Nowadays, the idea behind cancer therapy that is being elucidated is that chemotherapy drugs can be specifically delivered to cancer cells by exploiting their same unique properties that made their detection, targeting and treatment possible.⁵ An ideal, smart nanocarrier, would be attained by the more sophisticated design expected to be able to carry one or more drugs for therapy, specific moiety for targeting, imaging agent for detection, stimulus-sensitive element for controlled release of drugs, and a stabilizing polymer for biocompatibility.

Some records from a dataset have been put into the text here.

-- ==== Sys2Proof/Machine/Power.lean ====
section
/-!
DEFINITION. Power and temperature (R33, R34, R290, R447 to R449, R452, R455 to R466): caps, governors, droop, thermal limits, deep
fallow, and the sideband pins.
-/

namespace Sys2Proof.Machine
open Sys2Proof

/-! ### Caps, governors and the excursion (R33, R459 to R461) -/

/-- Whether the droop throttle is in force (R463). -/
def State.droopThrottle (s : State) : Bool := s.droopTick.isSome

/-- The least of the three values of R461. -/
def State.leastKeep (s : State) (r : Nat) : Nat :=
  min (s.fld Fld.PWR_REGION_POWER_GOVKEEP r) (min (if s.droopThrottle then 11 else 15) (if s.bit Fld.TMP_STATUS_THROTTLE 0 then 7 else 15))

/-- Brings KEEP and THROTTLE of a region up to date (R290, R461). -/
def State.applyKeep (s : State) (r : Nat) : State :=
  let k := s.leastKeep r
  let t := decide (k < 15)
  let s := (s.setFld Fld.ADM_REGION_STATE_KEEP r k).setBit Fld.ADM_REGION_STATE_THROTTLE r t
  s.setFld Fld.PWR_STATE_THROTTLE 0 (setBits (s.fld Fld.PWR_STATE_THROTTLE 0) r 1 t.toNat)

def State.applyKeepAll (s : State) : State := (List.range 4).foldl State.applyKeep s

/-- THROTTLE_CHANGE (R290, R461). -/
def execThrottleChange (r : RegionIx) (s : State) : Res := .next (s.applyKeep r.val)

/-- A write of a region's cap (R33): ignored and logged where the four caps would exceed 1,830 W. -/
def State.writeCap (s : State) (r v : Nat) : State :=
  let sum := ((List.range 4).map fun k => if k = r then v % 65536 else s.fld Fld.PWR_REGION_CAP_CAP k).sum
  if 1830 < sum then s.logIgnored chipPlot 14 (Reg.offset .PWR_REGION_CAP + 4 * r)
  else s.viaStore (s.setFld Fld.PWR_REGION_CAP_CAP r v)

/-- PWR_REGION_CAP_WRITE. -/
def execPwrRegionCapWrite (a : Agent) (r : RegionIx) (v : W32) (s : State) : Res :=
  if !s.arrives a || !s.privOk a then .next s else .next (s.writeCap r.val v.toNat)

/-- The allowance spent in the window of 100 ms, in µs. -/
def spentIn (l : List (Nat × Nat)) : Nat := (l.map (·.2)).sum

/-- Brings ALLOWANCE up to date: what lies 100 ms back has returned. -/
def State.slideWindow (s : State) : State :=
  let l := s.excursion.filter fun e => decide (s.clock < e.1 + 100000000)
  { s with excursion := l }.setFld Fld.PWR_STATE_ALLOWANCE 0 (10000 - spentIn l)

/-- Whether an excursion is allowed: allowance remains and no sensor reads above TEMP_THROTTLE (R460). -/
def State.mayExceed (s : State) : Bool := s.fld Fld.PWR_STATE_ALLOWANCE 0 != 0 && !s.bit Fld.TMP_STATUS_THROTTLE 0

/-- Chip power in W above which the allowance is spent (R34, R460). -/
def chipLimit : Nat := 2200

/-- PEAK, and the microsecond of allowance that a sample above 2,200 W spends; the four regions' samples of one µs spend one. -/
def State.spendPeak (s : State) (chip : Nat) : State :=
  let s := s.slideWindow
  let peak := decide (chipLimit < chip) && s.mayExceed
  let s := s.setBit Fld.PWR_STATE_PEAK 0 peak
  let spent := s.excursion.any fun e => decide (s.clock < e.1 + 1000)
  if peak && !spent then { s with excursion := s.excursion ++ [(s.clock, 1)] }.slideWindow else s

def State.governor (s : State) (r : Nat) : Governor := Sparse.get (fun _ => ⟨0, none, false, none⟩) s.governors r

def State.setGovernor (s : State) (r : Nat) (g : Governor) : State :=
  { s with governors := Sparse.set (fun _ => ⟨0, none, false, none⟩) s.governors r g }

/-- The cap that a governor holds: 100 W more while an excursion is allowed. -/
def State.capNow (s : State) (r : Nat) : Nat := s.fld Fld.PWR_REGION_CAP_CAP r + (if s.mayExceed then 100 else 0)

/-- A governor's rule (R459). -/
def State.govern (s : State) (r : Nat) (p : PowerSample) : State :=
  let cap := s.capNow r
  let g := s.governor r
  let keep := s.fld Fld.PWR_REGION_POWER_GOVKEEP r
  let under := decide (100 * p.avg100 < 95 * cap)
  let due := decide (g.rise + 10000 ≤ s.clock)
  let next := if cap < p.now then max 3 (keep - 1) else if under && due then min 15 (keep + 1) else keep
  let floor := if next = 3 then some (g.floor.getD s.clock) else none
  let long := match floor with
    | some t => decide (t + 1000000 ≤ s.clock)
    | none => false
  let half := if cap < p.now then g.half || long else g.half && decide (p.now = cap)
  let rise := if !under || (decide (p.now ≤ cap) && due) then s.clock else g.rise
  (s.setFld Fld.PWR_REGION_POWER_GOVKEEP r next).setGovernor r { g with rise := rise, floor := floor, half := half }

/-- GOVERNOR_SAMPLE (R459 to R461, R466). -/
def execGovernorSample (r : RegionIx) (p : PowerSample) (s : State) : Res :=
  let s := s.spendPeak p.chip
  let s := s.govern r.val p
  let s := (s.setFld Fld.PWR_REGION_POWER_POWER r.val (min p.avg1000 0xFFFF)).setFld Fld.PWR_CHIP_POWER_POWER 0 (min p.chip1000 0xFFFF)
  let s := s.setFld Fld.PWR_CHIP_POWER_MAX 0 (max (s.fld Fld.PWR_CHIP_POWER_MAX 0) (min p.chip100 0xFFFF))
  .next (s.applyKeep r.val)

/-- EXCURSION_SPENT (R34, R460): no allowance is left and PEAK ends. -/
def execExcursionSpent (s : State) : Res :=
  let s := s.slideWindow
  if s.fld Fld.PWR_STATE_ALLOWANCE 0 = 0 then .next (s.setBit Fld.PWR_STATE_PEAK 0 false) else .next s

/-! ### Droop (R22, R462, R463) -/

/-- Whether a region has held level 2 for more than 10 µs (R462). -/
def State.level2Long (s : State) (r : Nat) : Bool := (s.governor r).level2.any fun t => decide (t + 10000 < s.clock)

/-- DROOP_LEVEL: levels 0 to 2 are handled, level 2 for up to 10 µs; any other is beyond the handled range. -/
def execDroopLevel (r : RegionIx) (level : Nat) (s : State) : Res :=
  let was := s.fld Fld.PWR_REGION_POWER_LEVEL r.val
  let level := if level = 2 ∧ s.level2Long r.val = true then 3 else min level 3
  let g := s.governor r.val
  let s := s.setGovernor r.val { g with level2 := if 2 ≤ level then some (g.level2.getD s.clock) else none }
  let s := s.setFld Fld.PWR_REGION_POWER_LEVEL r.val level
  if level < 3 then .next (if level = 2 ∧ was ≠ 2 then s.addSat Fld.PWR_DROOP_COUNT_STRETCH r.val 1 else s)
  else
    let s := (s.addSat Fld.PWR_DROOP_COUNT_BEYOND r.val 1).logEvent chipPlot 14 3 67 r.val
    .next { s with droopTick := some s.clock }.applyKeepAll

/-- DROOP_THROTTLE_END (R463): 1 ms after the last droop beyond the handled range. -/
def execDroopThrottleEnd (s : State) : Res :=
  match s.droopTick with
  | some t => if t + 1000000 ≤ s.clock then .next { s with droopTick := none }.applyKeepAll else .next s
  | none => .next s

/-! ### Temperature (R464, R465) -/

/-- A sensor's stored reading in 1/16 °C. -/
def State.sensor (s : State) (i : Nat) : Int := (s.reg .TMP_SENSOR i).extractLsb' 0 16 |>.toInt

/-- Whether some sensor reads above a limit in °C. -/
def State.above (s : State) (limit : Nat) : Bool := (List.range 36).any fun i => decide ((16 * limit : Int) < s.sensor i)

/-- The hottest sensor: the lowest index of the highest reading. -/
def State.hottest (s : State) : Nat := (List.range 36).foldl (fun b i => if s.sensor b < s.sensor i then i else b) 0

/-- SENSOR_READ (R464, R465): the readings, WARN, THROTTLE and HOTTEST; a sensor that reaches TEMP_TRIP asks for a THERMAL reset. -/
def execSensorRead (temps : List Int) (s : State) : Res :=
  let was := s
  let s := (temps.take 36).zipIdx.foldl (fun (s : State) (e : Int × Nat) =>
    s.setFld Fld.TMP_SENSOR_TEMP e.2 (e.1 % 65536).toNat) s
  let armed := s.safety.trip != 0
  let warn := armed && s.above s.safety.warn
  let hot := armed && s.above s.safety.throttle
  let s := (s.setBit Fld.TMP_STATUS_WARN 0 warn).setBit Fld.TMP_STATUS_THROTTLE 0 hot
  let h := s.hottest
  let s := (s.setFld Fld.TMP_STATUS_SENSOR 0 h).setFld Fld.TMP_STATUS_HOTTEST 0 (max 0 (s.sensor h / 16)).toNat
  let cold := armed && (List.range 36).all fun i => decide (s.sensor i < 16 * s.safety.warn)
  let s := { s with coolSince := if cold then some (s.coolSince.getD s.sundial) else none }
  let trip := armed && (List.range 36).any fun i => decide (was.sensor i < 16 * s.safety.trip) && decide ((16 * s.safety.trip : Int) ≤ s.sensor i)
  let s := if trip then s.requestReset 4 0x09 0 none else s
  .next s.applyKeepAll

/-- HARDWARE_TRIP (R465): at 125 °C, or 118 °C with TRIP_LOW, the device is held in reset until power is removed, and what it holds is
lost. -/
def execHardwareTrip (temp : Nat) (s : State) : Res :=
  let limit := if (s.fld Fld.PWR_GRAFT_STRAP 0).testBit 12 then 118 else 125
  if !s.boot.seqOk || s.boot.tripped || decide (temp < limit) then .next s
  else .next (s.powerLost { Boot.off with seqOk := true, perst := s.boot.perst, tripped := true })

/-! ### Rails (R450, R452) -/

/-- RAIL_EXCURSION: rail `n` of the sixteen falls below −3 % or rises above +3 %. -/
def execRailExcursion (rail : Nat) (low : Bool) (s : State) : Res :=
  if 16 ≤ rail then .next s
  else
    let f := if low then Fld.PWR_RAIL_STATUS_LOW else Fld.PWR_RAIL_STATUS_HIGH
    .next (s.setFld f 0 (Nat.lor (s.fld f 0) (2 ^ rail)))

/-! ### Deep fallow (R455 to R457) -/

/-- Releases the persistent streams and the notification pairs of chains (R366, R456). -/
def State.releaseParked (s : State) : State :=
  let s := (s.streams.map (·.1)).foldl (fun s i => s.dropStream i) s
  let chains := s.chains.filter fun (e : Nat × Chain) => e.2.ops.any fun d => d.notifies
  chains.foldl (fun (s : State) (e : Nat × Chain) =>
    let s := s.dropChainPairs e.1 (e.2.ops.flatMap (·.notify))
    (s.setChain e.1 { e.2 with
      ops := e.2.ops.map fun d => { d with notify := [], ncells := 0, oflags := setBits d.oflags 2 1 0 } }).colStatus e.1) s

/-- A write of FALLOW_ENTER: admission stops; outside service it is ignored and logged. -/
def State.enterFallow (s : State) : State :=
  if s.fld Fld.PWR_STATE_STATE 0 ≠ 1 then s.logIgnored chipPlot 14 (Reg.offset .PWR_CONTROL) else s.setFld Fld.PWR_STATE_STATE 0 2

/-- FALLOW_ENTER. -/
def execFallowEnter (a : Agent) (s : State) : Res :=
  if !s.arrives a || !s.privOk a then .next s else .next s.enterFallow

/-- Registers of the units that PWR_VCORE supplies (R450, R456); the generation tags stand (notes/assumptions/37). -/
def coreRegs : List Reg :=
  [.CEL_SFU_WEIGHT, .CEL_NUM_STATUS, .CEL_ISSUE_QUANTUM, .CEL_FAULT_INFO, .SFU_MODE, .SFU_FAULT_INFO, .SFU_ECC_COUNT, .SFU_TABLE_CRC,
    .STM_FAULT_INFO, .RCL_FAULT_INFO]

/-- The registers of units whose power is gated hold their reset values again. -/
def State.gateRegs (s : State) : State :=
  let gated (k : Nat) : Bool := coreRegs.any fun r => decide (r.offset / 4 ≤ k) && decide (k < r.offset / 4 + r.count)
  { s with regs := s.regs.filter fun e => !gated e.1 }

/-- FALLOW_GATING (R456): once the last task has ended, the contexts that wait are released, links and ports go OFF, and the units of
PWR_VCORE lose their state. -/
def execFallowGating (s : State) : Res :=
  if s.fld Fld.PWR_STATE_STATE 0 ≠ 2 ∨ s.tasks.isEmpty = false ∨ s.rbatches.isEmpty = false then .next s
  else
    let s := s.releaseParked.gateRegs.setFld Fld.PWR_STATE_STATE 0 3
    let s := (List.range 6).foldl (fun s l => if s.bit Fld.LNK_CONTROL_DISABLE l then s else s.linkOff l) s
    let s := (List.range 2).foldl State.retrainPort s
    let s := (List.range 512).foldl (fun s c =>
      let s := s.setCell c Cell.empty
      if s.fld Fld.CEL_STATE_STATE c = csOut then s else s.setFld Fld.CEL_STATE_STATE c csIdle) s
    .next ((List.range 32).foldl (fun (s : State) b =>
      let s := s.setBlock b { Block.empty with outOfService := (s.block b).outOfService, failures := (s.block b).failures }
      if s.fld Fld.SFU_STATUS_STATE b = 5 then s else s.setFld Fld.SFU_STATUS_STATE b 0) s)

/-- A write of FALLOW_EXIT: before the links have gone OFF it cancels the entry; in deep fallow SRAM is cleared, the units are loaded and
tested, and links and ports train again; otherwise it is ignored. -/
def State.exitFallow (s : State) (loads : List SfuRun) (kat : Nat) : State :=
  if s.fld Fld.PWR_STATE_STATE 0 = 2 then s.setFld Fld.PWR_STATE_STATE 0 1
  else if s.fld Fld.PWR_STATE_STATE 0 ≠ 3 then s
  else
    let o : ResetRun := ⟨loads, kat, 0, []⟩
    let s := s.setFld Fld.PWR_STATE_STATE 0 1
    let s := ((s.clearDomain 4 0).cellsBack 4 0).dressPlots
    let s := s.reloadDomain o (List.range 32)
    let s := (List.range 4).foldl (fun s r => s.testEngine o r) s
    (List.range 2).foldl State.retrainPort s

/-- FALLOW_EXIT. -/
def execFallowExit (a : Agent) (loads : List SfuRun) (kat : Nat) (s : State) : Res :=
  if !s.arrives a || !s.privOk a then .next s else .next (s.exitFallow loads kat)

/-! ### Graft and sideband pins (R447 to R449) -/

/-- Whether something is out of service or a link is fallow. -/
def State.partsOut (s : State) : Bool :=
  (List.range 4).any (fun r => s.regionOut r || s.fld Fld.RCL_STATUS_STATE r == reOut) ||
    (List.range 32).any (fun b => (s.block b).outOfService) ||
    (List.range 6).any fun l => s.linkState l == lsFallow

/-- The fault summary (R448). -/
def State.faultSummary (s : State) : Nat :=
  let st := s.fld Fld.SAFE_STATUS_STATE 0
  let pw := s.fld Fld.PWR_STATE_STATE 0
  if st = 1 ∨ st = 2 then 7
  else if st = 4 then 5
  else if st = 3 then 4
  else if s.bootState = bsHeld then 3
  else if pw = 2 ∨ pw = 3 ∨ pw = 4 then 6
  else if s.bit Fld.BOOT_STATUS_SPARSE 0 then 2
  else if s.partsOut then 1
  else 0

/-- PWR_GRAFT.OUT (R447): zero while the pins are high-impedance. -/
def State.graftOut (s : State) : Nat :=
  if !s.boot.outputs then 0
  else
    let beats := ((List.range 6).map fun l =>
      (s.syncState l == sySynced && (s.link l).beat.any fun t => decide (s.clock < t + 1000)).toNat * 2 ^ (6 + l)).sum
    s.faultSummary + s.heartPin.toNat * 16 + s.beatPin.toNat * 32 + beats +
      (s.fld Fld.PWR_STATE_THROTTLE 0 != 0).toNat * 2 ^ 12 + (s.bit Fld.PWR_STATE_PEAK 0).toNat * 2 ^ 13 +
      (s.tasks.any fun e => e.2.accepted && !e.2.service).toNat * 2 ^ 14 + s.admClosed.toNat * 2 ^ 15

/-- SAFE_ALERT_N asserted (R449). -/
def State.alert (s : State) : Bool :=
  s.boot.outputs && (s.bit Fld.SAFE_RESET_INFO_VALID 0 || s.isFallow || s.bootState == bsHeld || s.bit Fld.TMP_STATUS_WARN 0 ||
    ((s.fld Fld.PWR_GRAFT_STRAP 0).testBit 13 && s.log.any fun e => decide (s.alertFrom ≤ e.seqNo) && e.code / 4096 == 3))

/-- SAFE_TRIP_N asserted (R444, R465). -/
def State.tripPin (s : State) : Bool := s.boot.tripped

/-- SUNDIAL_BEAT (R447): the pin is high for 100 ticks from every tick that is a multiple of 1,000,000. -/
def execSundialBeat (s : State) : Res := .next { s with beatPin := s.boot.outputs && decide (s.sundial % 1000000 < 100) }

/-- MANAGEMENT_BUS_READ (R444, R449): the five registers, by offset within their page, with no side effect; any other offset reads zero. -/
def execManagementBusRead (off : Nat) (s : State) : Res :=
  if !s.boot.outputs then .next s
  else .next { s with rdata :=
    if off = 0 then s.reg .BOOT_STATUS 0
    else if off = 0x100 then s.slideWindow.reg .PWR_STATE 0
    else if off = 0x108 then s.reg .PWR_CHIP_POWER 0
    else if off = 0x180 then s.reg .TMP_STATUS 0
    else if 0x200 ≤ off ∧ off < 0x290 ∧ off % 4 = 0 then s.reg .TMP_SENSOR ((off - 0x200) / 4)
    else 0 }

end Sys2Proof.Machine
end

Active targeting cancer therapy has the potential to change current cancer treatment scenarios.⁵ However, realizing targeting and large-scale production at the same time is always a big challenge for nanosuspensions. To solve this puzzle, in our group, targeted DTX-LNS was produced by the lipid incorporation method. Consequently, targeted DTX-LNS, both appropriated for large-scale production and with high specificity, was obtained.⁶

Chemotherapeutic loaded nanomaterials targeting the tumor site are not only expected to eliminate adverse side effects, but also to pave the way of eradicating cancer and many other complex diseases by bringing a more effective, specific, and personalized nanomedicine.⁷ However, as mentioned in Dr Chen’s letter, we must also consider their current limitations and the important challenges for the future development of nanomaterials. Moreover, the design of these functional devices depends mainly on our understanding of the mechanisms involved in their cellular uptake and intracellular disposition.⁸ Unfortunately, little is known about the fate of nanoparticles in the human body. The limited understanding of its cellular uptake would be a roadblock to its effective application. Thus, understanding of the cellular uptake mechanism is much required to design more efficient nanocarriers and has become arguably the hot topic in the molecular pharmaceutical field in the last 5–10 years, which is also one focus of our research efforts. Researchers are confident in the prospect of nanomaterials and are making efforts in this direction looking forward to effective targeting nanomedicine on the market.

Disclosure

The authors report no conflicts of interest in this letter.